STOP/ARRET requirements in the body of the message
To be on the safe side, we recommend that you include language at the end of every message sent from your short code informing users how to stop from receiving further messages (e.g., “Text STOP to cancel”, or “Texter ARRET pour ##### pour annuler”). Moreover, in all cases, your short code must be able to correctly handle an inbound STOP or ARRET message: a compliant STOP/ARRET message must be returned and you must discontinue sending messages to that end user unless the user re-initiates the service again.
However, strictly speaking, carriers distinguish between the following situations with respect to whether you must include STOP/ARRET language in the body of every message:
- For a subscription service/recurring program, you must include STOP/ARRET language in the body of the messages that are part of the sign-up flow.

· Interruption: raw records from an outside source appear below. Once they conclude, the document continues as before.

-- ==== Sys2Proof/Machine/Core.lean ====
section
/-! DEFINITION. The machine as the host sees it. -/

def Sys2Proof.core : Host.Core :=
  { State := Sys2Proof.Machine.State
    Fault := Sys2Proof.Machine.Fault
    Refusal := Sys2Proof.Machine.Refusal
    step := Sys2Proof.Machine.step
    reset := Sys2Proof.Machine.State.reset }
end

However, once the end user has opted into the program, you need not include STOP/ARRET language in the body of subsequent messages..

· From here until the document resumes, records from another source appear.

-- ==== Sys2Proof/Certificates/Slice0/Obligations.lean ====
section
/-! DEFINITION. The statements for the provers. The predicates of the first section say what the statements share: how an
order reaches its owner, what a handle names, what the settling of an event leaves alone. -/

namespace Sys2Proof.Claims

open Sys2Proof.Machine Sys2Proof.Safety

/-- Order `c` is in progress at `slot`: the runner has handed it over and its owner has not taken it (R179). -/
def Handed (s : State) (c : Instr) (slot : BitVec 5) (x : Snapshot) (wait stop : Bool) : Prop :=
  s.runner.state = .running slot x wait stop .handed ∧ x.order = some c

/-- Order `c` is answered `a`, its owner having taken the state to `t`: for an order the runner handed over, the runner
holds the answer, for every slot, snapshot, wait and stop request, and writes it in an event of its own (R180); an order given
directly passes the gate first, and its answer is the model's own field (log 4). -/
def Answers (c : Instr) (s t : State) (a : Answer) : Prop :=
  (∀ slot x wait stop, Handed s c slot x wait stop → exec c s = .next
      { t with runner := { t.runner with state := .running slot x wait stop (.answered a) } }) ∧
    (s.handedOrder ≠ some c → s.gate (some c) = none → exec c s = .next { t with answer := some a })

/-- Order `c` is refused with a code and results, and nothing else happens at its owner. -/
def RefusedWith (c : Instr) (s : State) (code : RefCode) (results : List Word) : Prop :=
  Answers c s s ⟨some code, results⟩

/-- Order `c` is refused with a code and no results. -/
def Refused (c : Instr) (s : State) (code : RefCode) : Prop := RefusedWith c s code (List.replicate 7 0)

/-- A handle word names the record of a slot: its slot number and the slot's present generation (R3). -/
def Names (s : State) (h : Word) (i : Fin 48) (p : Permit) : Prop :=
  (h.extractLsb' 0 8).toNat = i.val ∧ s.slots[i].permit = some p ∧ s.slots[i].generation = h.extractLsb' 8 8

/-- A handle word is stale (R3). -/
def Stale (s : State) (h : Word) : Prop := ∀ i p, ¬Names s h i p

/-- What no event changes but by its own effect, settled or not: the levels of key and door, order memory, the
transaction, the runner, the clock, mode and profiles, time and the model's own fields, and what the buses hold. -/
def SettledFrom (s t : State) : Prop :=
  t.crewKey = s.crewKey ∧ t.door = s.door ∧ t.buses = s.buses ∧ t.orderMemory = s.orderMemory ∧
  t.transaction = s.transaction ∧ t.runner = s.runner ∧ t.now = s.now ∧ t.loaded = s.loaded ∧ t.answer = s.answer ∧
  t.draws = s.draws ∧ t.pending = s.pending ∧ t.unit = { s.unit with startUp := t.unit.startUp }

/-- What a grant, an amendment and a revocation leave of a record: the fields that no later claim changes, and REVOKED
with its reason (R1, R18). -/
def Stands (p q : Permit) : Prop :=
  q.kind = p.kind ∧ q.holder = p.holder ∧ q.scope = p.scope ∧
    (p.state = .revoked → q.state = .revoked ∧ q.reason = p.reason ∧ q.holdEnd = p.holdEnd)

/-- The profile's hold times lie in their ranges (R190). -/
def HoldsInRange (p : Profile) : Prop := p.riseHold ≤ 60 ∧ p.revokedHold ≤ 3600

/-- The hold times of the blocks' copy, of the working copy and of a stored copy that a load would take lie in their
ranges (R190, R191). -/
def ProfilesInRange (s : State) : Prop :=
  HoldsInRange s.unit.active ∧ HoldsInRange s.unit.working ∧
    (s.unit.stored.agrees = true → HoldsInRange (Profile.ofWords s.unit.stored.words))

/-- The numbers of a record lie in their fields' ranges (R1, R6, R12, R18). -/
def InRanges (s : State) (p : Permit) : Prop :=
  p.effective ≤ 8000 ∧ p.requested ≤ 8000 ∧ (∀ l, p.leasePeriod = some l → l ≤ 60) ∧
  (∀ e, p.leaseEnd = some e → e ≤ s.now + Config.sec 60) ∧
  (∀ l r, p.limits = some l → l.rise = some r → r.value ≤ 8000 ∧ r.holdEnd ≤ s.now + Config.sec 60) ∧
  (∀ e, p.holdEnd = some e → e ≤ s.now + Config.sec 3600) ∧
  ∀ e, p.expiry = some e → e.day ≤ 65535 ∧ e.second ≤ 86399

/-- The numbers of every record lie in their fields' ranges. -/
def RecordsInRange (s : State) : Prop := ∀ i p, Holds s i p → InRanges s p

/-- Command `c` answers the settling of `u`, which the hand-offs of the event leave as they leave any state. -/
def Settles (c : Instr) (s u : State) : Prop := exec c s = .next u.settle ∧ SettledFrom u u.settle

- For an info on demand/single message program, you do not need to include the STOP/ARRET language in the body of messages sent to the user. The rationale is that the user is initiating a response text from your service and therefore explicitly requesting you to send a short code message.
More specifically, when a user sends the keyword STOP/ARRET to a short code, the application must reply with a message stating, “At your request we will no longer send you messages in connection with <your program name>” (or something similar), even if the phone number is not subscribed, or if you are not running a subscription service. You must also stop sending messages of any kind to that user until/unless the user sends another “JOIN” message to initiate the service again.